(DATA EXCERPTS begins)
/-- A saved gang comes back (R114, R115, R323): what its banks hold goes to its cores, or to their shadow banks, its pages go
back. The move to another core is an acquire there (R278). -/
def State.restoreGang (s : State) (g : Gang) (xs : List Spot) : State :=
  let live := g.groups.filter (fun r => !r.ended)
  let s := s.updGang g.id (fun g => { g with st := .placed, placedAt := s.time, tried := none, region := { g.region with forced := false } })
  let (s, loc) := s.enterCores g.ctx ((xs.map (fun x => x.cores)).flatten.foldl (fun cs c => addSet c cs) [])
  let at_ (c : Nat) : Nat := (lookupBy c loc).getD c
  let moves := ((live.zip xs).map (fun y => (y.1.places.map (fun p => p.core)).zip (y.2.cores.map at_))).flatten
  -- the banks of its places, one group after the other
  let s := (live.zip xs).foldl (fun (s : State) y =>
    let (s, ps) := s.standParts ((y.1.places.zip y.2.cores).map (fun z => (at_ z.2, z.1)))
    s.updGroup g.id y.1.linear (fun r => { r with places := ps, barBase := y.2.base })) s
  let s := moves.foldl (fun (s : State) m => s.moveCore (fun x => x.id == g.id) (fun _ => false) m.1 m.2) s
  let s := moves.foldl (fun (s : State) m =>
    if (s.ctxCore? g.ctx m.1).isSome then (s.moveUnits g.ctx m.1 m.2).updCtxCore g.ctx m.2 (fun c => { c with was := some m.1 }) else s) s
  let s := s.reseat ((s.waves.filter (fun w => w.gang == some g.id && w.resident)).map (fun w => w.id))
  let s := (moves.filter (fun m => decide (m.2 < bankBase))).foldl (fun (s : State) m => (s.acquire m.2).trace g.ctx m.2 5 0 0 0) s
  (s.sampleWait g (s.coreFor ((moves.map (fun m => m.2)).headD 0))).unspill g

/-! ## The order of pending gangs (R90 to R92, R97) -/

def lexLt : List Nat → List Nat → Bool
  | [], [] => false
  | [], _ => true
  | _, [] => false
  | a :: s, b :: t => decide (a < b) || (a == b && lexLt s t)

/-- Class and age. -/
def State.rank (s : State) (g : Gang) : List Nat :=
  [((s.ctx? g.ctx).map (fun c => c.cls)).getD 3, g.acceptedAt, g.ctx, g.index, g.launch]

/-- A gang of a launch that has never been placed. -/
def Gang.isNew (g : Gang) : Bool := g.st == .pending && g.relaunches == 0 && g.pass.isNone && !g.taskGang

/-- The next gang of each runnable context's launch queue becomes a candidate. -/
def State.release (s : State) : State :=
  s.ctxs.foldl (fun (s : State) cx =>
    let waits := s.gangs.any (fun g => g.ctx == cx.id && g.isNew)
    match s.launches.find? (fun l => l.ctx == cx.id && decide (l.nextGang < l.gangs) && l.dropped.isNone) with
    | some l =>
      if waits || s.barred cx then s
      else
        let (id, s) := s.fresh
        let g : Gang := { id := id, launch := l.id, ctx := cx.id, index := l.nextGang, acceptedAt := l.acceptedAt
                          first := l.nextGang * l.hdr.gang, pendingAt := l.acceptedAt }
        { s with gangs := s.gangs ++ [g] }.updLaunch l.id (fun l => { l with nextGang := l.nextGang + 1 })
    | none => s) s

/-- May the gang be placed or restored at all? -/
def State.candidate (s : State) (g : Gang) : Bool :=
  !((s.ctx? g.ctx).all s.barred) && g.doom.all (fun d => !d.kill) && g.stale.isNone &&
  (g.st == .pending || (g.st == .saved && g.region.st != 5 && g.tried != some s.dev.rmap.version))

def State.candidates (s : State) : List Gang :=
  sortBy (fun a b => lexLt (s.rank a) (s.rank b)) (s.gangs.filter s.candidate)

/-- A gang that waits for its placement is dropped (R97): one never placed before was the last its launch released. -/
def State.dropOne (s : State) (g : Gang) : State :=
  let first (l : Launch) : Nat := match l.dropped with | some n => Nat.min n g.index | none => g.index
  if g.isNew then
    { s with gangs := s.gangs.filter (fun x => x.id != g.id) }.updLaunch g.launch (fun l =>
      { l with nextGang := g.index, dropped := some (first l) })
  else
    (s.updGang g.id (fun g => { g with st := .done, groups := [] })).updLaunch g.launch (fun l =>
      { l with doneGangs := l.doneGangs + 1, dropped := some (first l) })

/-- A gang that no die could ever take (R97): its launch releases no more, and its gangs that are not placed are dropped. -/
def State.dropGang (s : State) (g : Gang) : State :=
  (s.gangs.filter (fun x => x.launch == g.launch && x.st == .pending && x.pass.isNone && !x.taskGang)).foldl
    (fun (s : State) x => s.dropOne x) s

/-! ## The reservation (R103 to R105) -/

/-- The reserved set of a gang: of the windows that would take it if every core were idle, the one with the fewest cores
holding groups. -/
def State.reservedSet (s : State) (ds : List Demand) : List Nat :=
  let rooms := s.idleRooms
  let width := widthOf ds
  let all := (windowsOf ((List.range 272).map (fun c => { s.idleRoom c with empty := (s.coreAt c).ctx == none })) width).filterMap (fun x =>
    (spots s.dev.rmap ds [] (inWindow x.1 x.2 width rooms)).map (fun t =>
      (((inWindow x.1 x.2 width rooms).filter (fun r => !(s.groupsOn r.core).isEmpty)).length, t)))
  match (sortBy (fun a b => decide (a.1 < b.1)) all).head? with
  | some x => ((x.2.map (fun y => y.cores)).flatten).foldl (fun cs c => addSet c cs) []
  | none => []

/-- The gang reserves, with a set chosen now unless it has one whose cores are all enabled still. -/
def State.reserveFor (s : State) (g : Gang) (ds : List Demand) : State :=
  match s.reserve with
  | some r => if r.gang = g.id ∧ r.cores.all s.enabled then s else { s with reserve := some { gang := g.id, cores := s.reservedSet ds } }
  | none => { s with reserve := some { gang := g.id, cores := s.reservedSet ds } }

/-! ## One step (R95) -/

/-- Active banks that hold nothing any more are empty, and shadow banks whose incoming gangs have gone. -/
def State.emptyCores (s : State) : State :=
  { s with cores := s.cores.map (fun (c : Core) =>
      let used := !(s.groupsOn c.idx).isEmpty || s.waves.any (fun w => w.core == c.idx && w.resident) || !c.fifo.isEmpty ||
        !c.keys.isEmpty
      let c := match c.shadow with
        | .incoming _ b => if s.waves.any (fun w => w.core == b && w.resident) || s.gangs.any (fun g => g.st.holds && g.heldCores.contains b)
            then c else { c with shadow := .empty }
        | _ => c
      if used then c else { c with ctx := none, rotation := [], current := [] }) }

/-- What waits in the shadow bank of an empty core starts without a swap (R113). -/
def State.freeCores (s : State) : State :=
  let s := s.emptyCores
  s.cores.foldl (fun (s : State) c => match c.ctx, c.shadow with
    | none, .incoming ctx bank =>
      if s.enabled c.idx then (s.updCore c.idx (fun k => { k with shadow := .empty })).swapIn ctx c.idx bank else s
    | _, _ => s) s

/-- A saved task wave finds room on a core of its context (R132) that is not reserved (R104); none while system software has still
to acknowledge what its context was suspended for (R50). -/
def State.restoreTask (s : State) : Option State :=
  let cands := (s.waves.filter (fun w => w.gang.isNone && !w.resident && !w.ended)).filter (fun w => !((s.ctx? w.ctx).all s.barred) &&
    !s.gangs.any (fun g => g.ctx == w.ctx && g.stale.isSome))
  cands.findSome? (fun w => match s.kernelOf w with
    | none => none
    | some h =>
      let cores := (List.range 272).filter (fun c => (s.coreAt c).ctx == some w.ctx && s.enabled c)
      (cores.map (fun c => [0, 1, 2, 3].map (fun p => (c, p)))).flatten.findSome? (fun x =>
        let room := s.room w.ctx 0 x.1
        if !room.open_ ∨ room.waves.getD x.2 0 = 0 ∨ room.regs.getD x.2 0 < h.effective h.regs then none
        else
          let s := s.moveCore (fun _ => false) (fun y => y.id == w.id) w.core x.1
          some ((s.updWave w.id (fun w => { w with resident := true, partition := x.2, seat := s.freeSeat x.1 x.2 })).acquire x.1)))

/-- The candidates in order: the first that can be placed is, a reserving one in part through shadow banks; the first that cannot
reserves. -/
def State.placeNext (s : State) : Bool → List Gang → State
  | reserved, [] =>
    let s := if reserved then s else { s with reserve := none }
    (s.restoreTask).getD s
  | reserved, g :: gs =>
    match s.demands g with
    | none => if g.pass.isSome || g.taskGang || g.st == .saved then s.placeNext reserved gs else s.dropGang g
    | some ds =>
      match s.placeFor g ds with
      | some xs =>
        let s := if s.reserve.any (fun r => r.gang == g.id) then { s with reserve := none } else s
        if g.st == .saved then s.restoreGang g xs else s.placeGang g ds xs
      | none =>
        match s.shadowFor g ds with
        | some xs =>
          let s := { s with reserve := none }
          if g.st == .saved then s.restoreGang g xs else s.placeGang g ds xs
        | none =>
        if !s.placeable ds then
          if g.pass.isSome || g.taskGang || g.st == .saved then s.placeNext reserved gs else s.dropGang g
        else if reserved then s.placeNext true gs
        else (s.reserveFor g ds).placeNext true gs

/-- DISPATCHER_STEP: what is empty is freed, gangs are released, and one gang is placed (log 1). -/
def execDispatcherStep (s : State) : Host.Outcome State Fault Refusal :=
  let s := s.freeCores.release
  let gs := s.candidates
  let s := { s with reserve := s.reserve.bind (fun (r : Reserve) => if gs.any (fun g => g.id == r.gang) then some r else none) }
  .next (s.placeNext false gs)

end Sys2Proof.Machine
end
(DATA EXCERPTS ends)
* TASK *
Working from the records above, write out verbatim only the lines from the line containing "to acknowledge what" through the line containing "some ((s.updWave w.id".

* EXPECTED ANSWER *
to acknowledge what its context was suspended for (R50). -/
def State.restoreTask (s : State) : Option State :=
  let cands := (s.waves.filter (fun w => w.gang.isNone && !w.resident && !w.ended)).filter (fun w => !((s.ctx? w.ctx).all s.barred) &&
    !s.gangs.any (fun g => g.ctx == w.ctx && g.stale.isSome))
  cands.findSome? (fun w => match s.kernelOf w with
    | none => none
    | some h =>
      let cores := (List.range 272).filter (fun c => (s.coreAt c).ctx == some w.ctx && s.enabled c)
      (cores.map (fun c => [0, 1, 2, 3].map (fun p => (c, p)))).flatten.findSome? (fun x =>
        let room := s.room w.ctx 0 x.1
        if !room.open_ ∨ room.waves.getD x.2 0 = 0 ∨ room.regs.getD x.2 0 < h.effective h.regs then none
        else
          let s := s.moveCore (fun _ => false) (fun y => y.id == w.id) w.core x.1
          some ((s.updWave w.id (fun w => { w with resident := true, partition := x.2, seat := s.freeSeat x.1 x.2 })).acquire x.1)))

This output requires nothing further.